There's a blog post from Salvatore somewhere talking about how he marshalled time series data into strings which made me thing the naive/straightforward approach was suboptimal. I always thought ZSETs indexed by time_ts would be a good fit for this.
ZSET's indexed by time_ts sound cool until you need to increment a value for a time since you'd have to change a key of the item in a set. I have no idea how that might work.
Thinking of it, you could probably remove the old value and insert the new (incremented) one, but that seems both slower and non-atomic.
This is cool, but if you're looking to work with time series data, you should definitely have a look at RRD. A lot of the operations you'd want to perform on time series data are available internally with RRD. RRD can also do some cool stuff like generate graphs.
I took a look at it when starting work on those features, but decided against it. I wanted as much freedom as possible in storing, accessing, and displaying data since we'll need to build something more sophisticated in terms of analytics later on.
We use our analytics engine to show charts to our users as well. I can't do that with graphs generated from tools like Cacti/Ganglia/Graphite... As is the case with almost all sysadmin tools, they don't look too good.
Another option for time series data (with prettier graphs) is Splunk. Disclaimer: I work at Splunk, on the developer platform team, so I have a vested interest in developers trying it out and giving me feedback :)
If you're curious about it and have any questions, feel free to get in touch (email in profile).

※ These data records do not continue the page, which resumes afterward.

@[simp] theorem State.pending_onCode (f : CodeUnit → CodeUnit) : (s.onCode f).pending = s.pending := rfl
@[simp] theorem State.backup_onCode (f : CodeUnit → CodeUnit) : (s.onCode f).backup = s.backup := rfl
@[simp] theorem State.store_onCode (f : CodeUnit → CodeUnit) : (s.onCode f).store = s.store := rfl
@[simp] theorem State.reg_onCode (f : CodeUnit → CodeUnit) : (s.onCode f).reg = s.reg := rfl
@[simp] theorem State.cal_onCode (f : CodeUnit → CodeUnit) : (s.onCode f).cal = s.cal := rfl
@[simp] theorem State.acct_onCode (f : CodeUnit → CodeUnit) : (s.onCode f).acct = s.acct := rfl
@[simp] theorem State.code_onCode (f : CodeUnit → CodeUnit) : (s.onCode f).code = f s.code := rfl
@[simp] theorem State.sw_onCode (f : CodeUnit → CodeUnit) : (s.onCode f).sw = s.sw := rfl
@[simp] theorem State.sup_onCode (f : CodeUnit → CodeUnit) : (s.onCode f).sup = s.sup := rfl
@[simp] theorem State.tam_onCode (f : CodeUnit → CodeUnit) : (s.onCode f).tam = s.tam := rfl
@[simp] theorem State.life_onCode (f : CodeUnit → CodeUnit) : (s.onCode f).life = s.life := rfl
@[simp] theorem State.link_onCode (f : CodeUnit → CodeUnit) : (s.onCode f).link = s.link := rfl
@[simp] theorem State.fresh_onCode (f : CodeUnit → CodeUnit) : (s.onCode f).fresh = s.fresh := rfl

@[simp] theorem State.pending_onSw (f : Switch → Switch) : (s.onSw f).pending = s.pending := rfl
@[simp] theorem State.backup_onSw (f : Switch → Switch) : (s.onSw f).backup = s.backup := rfl
@[simp] theorem State.store_onSw (f : Switch → Switch) : (s.onSw f).store = s.store := rfl
@[simp] theorem State.reg_onSw (f : Switch → Switch) : (s.onSw f).reg = s.reg := rfl
@[simp] theorem State.cal_onSw (f : Switch → Switch) : (s.onSw f).cal = s.cal := rfl
@[simp] theorem State.acct_onSw (f : Switch → Switch) : (s.onSw f).acct = s.acct := rfl
@[simp] theorem State.code_onSw (f : Switch → Switch) : (s.onSw f).code = s.code := rfl
@[simp] theorem State.sw_onSw (f : Switch → Switch) : (s.onSw f).sw = f s.sw := rfl
@[simp] theorem State.sup_onSw (f : Switch → Switch) : (s.onSw f).sup = s.sup := rfl
@[simp] theorem State.tam_onSw (f : Switch → Switch) : (s.onSw f).tam = s.tam := rfl
@[simp] theorem State.life_onSw (f : Switch → Switch) : (s.onSw f).life = s.life := rfl
@[simp] theorem State.link_onSw (f : Switch → Switch) : (s.onSw f).link = s.link := rfl
@[simp] theorem State.fresh_onSw (f : Switch → Switch) : (s.onSw f).fresh = s.fresh := rfl

@[simp] theorem State.pending_onSup (f : Supervision → Supervision) : (s.onSup f).pending = s.pending := rfl
@[simp] theorem State.backup_onSup (f : Supervision → Supervision) : (s.onSup f).backup = s.backup := rfl
@[simp] theorem State.store_onSup (f : Supervision → Supervision) : (s.onSup f).store = s.store := rfl
@[simp] theorem State.reg_onSup (f : Supervision → Supervision) : (s.onSup f).reg = s.reg := rfl
@[simp] theorem State.cal_onSup (f : Supervision → Supervision) : (s.onSup f).cal = s.cal := rfl
@[simp] theorem State.acct_onSup (f : Supervision → Supervision) : (s.onSup f).acct = s.acct := rfl
@[simp] theorem State.code_onSup (f : Supervision → Supervision) : (s.onSup f).code = s.code := rfl
@[simp] theorem State.sw_onSup (f : Supervision → Supervision) : (s.onSup f).sw = s.sw := rfl
@[simp] theorem State.sup_onSup (f : Supervision → Supervision) : (s.onSup f).sup = f s.sup := rfl
@[simp] theorem State.tam_onSup (f : Supervision → Supervision) : (s.onSup f).tam = s.tam := rfl
@[simp] theorem State.life_onSup (f : Supervision → Supervision) : (s.onSup f).life = s.life := rfl
@[simp] theorem State.link_onSup (f : Supervision → Supervision) : (s.onSup f).link = s.link := rfl
@[simp] theorem State.fresh_onSup (f : Supervision → Supervision) : (s.onSup f).fresh = s.fresh := rfl

@[simp] theorem State.pending_onTam (f : Tamper → Tamper) : (s.onTam f).pending = s.pending := rfl
@[simp] theorem State.backup_onTam (f : Tamper → Tamper) : (s.onTam f).backup = s.backup := rfl
@[simp] theorem State.store_onTam (f : Tamper → Tamper) : (s.onTam f).store = s.store := rfl
@[simp] theorem State.reg_onTam (f : Tamper → Tamper) : (s.onTam f).reg = s.reg := rfl
@[simp] theorem State.cal_onTam (f : Tamper → Tamper) : (s.onTam f).cal = s.cal := rfl
@[simp] theorem State.acct_onTam (f : Tamper → Tamper) : (s.onTam f).acct = s.acct := rfl
@[simp] theorem State.code_onTam (f : Tamper → Tamper) : (s.onTam f).code = s.code := rfl
@[simp] theorem State.sw_onTam (f : Tamper → Tamper) : (s.onTam f).sw = s.sw := rfl
@[simp] theorem State.sup_onTam (f : Tamper → Tamper) : (s.onTam f).sup = s.sup := rfl
@[simp] theorem State.tam_onTam (f : Tamper → Tamper) : (s.onTam f).tam = f s.tam := rfl
@[simp] theorem State.life_onTam (f : Tamper → Tamper) : (s.onTam f).life = s.life := rfl
@[simp] theorem State.link_onTam (f : Tamper → Tamper) : (s.onTam f).link = s.link := rfl
@[simp] theorem State.fresh_onTam (f : Tamper → Tamper) : (s.onTam f).fresh = s.fresh := rfl

@[simp] theorem State.pending_onLife (f : Life → Life) : (s.onLife f).pending = s.pending := rfl
@[simp] theorem State.backup_onLife (f : Life → Life) : (s.onLife f).backup = s.backup := rfl
@[simp] theorem State.store_onLife (f : Life → Life) : (s.onLife f).store = s.store := rfl
@[simp] theorem State.reg_onLife (f : Life → Life) : (s.onLife f).reg = s.reg := rfl
@[simp] theorem State.cal_onLife (f : Life → Life) : (s.onLife f).cal = s.cal := rfl
@[simp] theorem State.acct_onLife (f : Life → Life) : (s.onLife f).acct = s.acct := rfl
@[simp] theorem State.code_onLife (f : Life → Life) : (s.onLife f).code = s.code := rfl
@[simp] theorem State.sw_onLife (f : Life → Life) : (s.onLife f).sw = s.sw := rfl
@[simp] theorem State.sup_onLife (f : Life → Life) : (s.onLife f).sup = s.sup := rfl
@[simp] theorem State.tam_onLife (f : Life → Life) : (s.onLife f).tam = s.tam := rfl
@[simp] theorem State.life_onLife (f : Life → Life) : (s.onLife f).life = f s.life := rfl
@[simp] theorem State.link_onLife (f : Life → Life) : (s.onLife f).link = s.link := rfl
@[simp] theorem State.fresh_onLife (f : Life → Life) : (s.onLife f).fresh = s.fresh := rfl

@[simp] theorem State.pending_onLink (f : Link → Link) : (s.onLink f).pending = s.pending := rfl
@[simp] theorem State.backup_onLink (f : Link → Link) : (s.onLink f).backup = s.backup := rfl
@[simp] theorem State.store_onLink (f : Link → Link) : (s.onLink f).store = s.store := rfl
@[simp] theorem State.reg_onLink (f : Link → Link) : (s.onLink f).reg = s.reg := rfl
@[simp] theorem State.cal_onLink (f : Link → Link) : (s.onLink f).cal = s.cal := rfl
@[simp] theorem State.acct_onLink (f : Link → Link) : (s.onLink f).acct = s.acct := rfl
@[simp] theorem State.code_onLink (f : Link → Link) : (s.onLink f).code = s.code := rfl
@[simp] theorem State.sw_onLink (f : Link → Link) : (s.onLink f).sw = s.sw := rfl
@[simp] theorem State.sup_onLink (f : Link → Link) : (s.onLink f).sup = s.sup := rfl
@[simp] theorem State.tam_onLink (f : Link → Link) : (s.onLink f).tam = s.tam := rfl
@[simp] theorem State.life_onLink (f : Link → Link) : (s.onLink f).life = s.life := rfl
@[simp] theorem State.link_onLink (f : Link → Link) : (s.onLink f).link = f s.link := rfl
@[simp] theorem State.fresh_onLink (f : Link → Link) : (s.onLink f).fresh = s.fresh := rfl

@[simp] theorem State.pending_useFree (n : Nat) : (s.useFree n).pending = s.pending := rfl
@[simp] theorem State.backup_useFree (n : Nat) : (s.useFree n).backup = s.backup := rfl
@[simp] theorem State.store_useFree (n : Nat) : (s.useFree n).store = s.store := rfl
@[simp] theorem State.reg_useFree (n : Nat) : (s.useFree n).reg = s.reg := rfl
@[simp] theorem State.cal_useFree (n : Nat) : (s.useFree n).cal = s.cal := rfl
@[simp] theorem State.acct_useFree (n : Nat) : (s.useFree n).acct = s.acct := rfl
@[simp] theorem State.code_useFree (n : Nat) : (s.useFree n).code = s.code := rfl
@[simp] theorem State.sw_useFree (n : Nat) : (s.useFree n).sw = s.sw := rfl
@[simp] theorem State.sup_useFree (n : Nat) : (s.useFree n).sup = s.sup := rfl
@[simp] theorem State.tam_useFree (n : Nat) : (s.useFree n).tam = s.tam := rfl
@[simp] theorem State.life_useFree (n : Nat) : (s.useFree n).life = s.life := rfl
@[simp] theorem State.link_useFree (n : Nat) : (s.useFree n).link = s.link := rfl
@[simp] theorem State.fresh_useFree (n : Nat) : (s.useFree n).fresh = s.fresh + n := rfl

- When you want to compute metrics for multiple intervals (hour / day / month / etc) Redis' MULTI / EXEC constructs make transactional updates to multiple keys a snap. Additionally batching (which is supported by most Redis clients) can dramatically improve performance.
- You can use Redis sets for computing uniques in realtime. You can also use set operations like SUNION to compute uniques across multiple time periods relatively quickly. For example, SUNION 24 hour intervals to get the total uniques for the day. You just have to be careful that large numbers of uniques eat up your available memory very quickly. EXPIREAT helps ensure things get cleaned up automatically.
- Using a Redis list as an event queue is a great way to further ensure atomicity. Use RPOPLPUSH to move events to a 'uncommitted' queue while processing a batch of events. If you have to rollback, just pop them back on to the original list.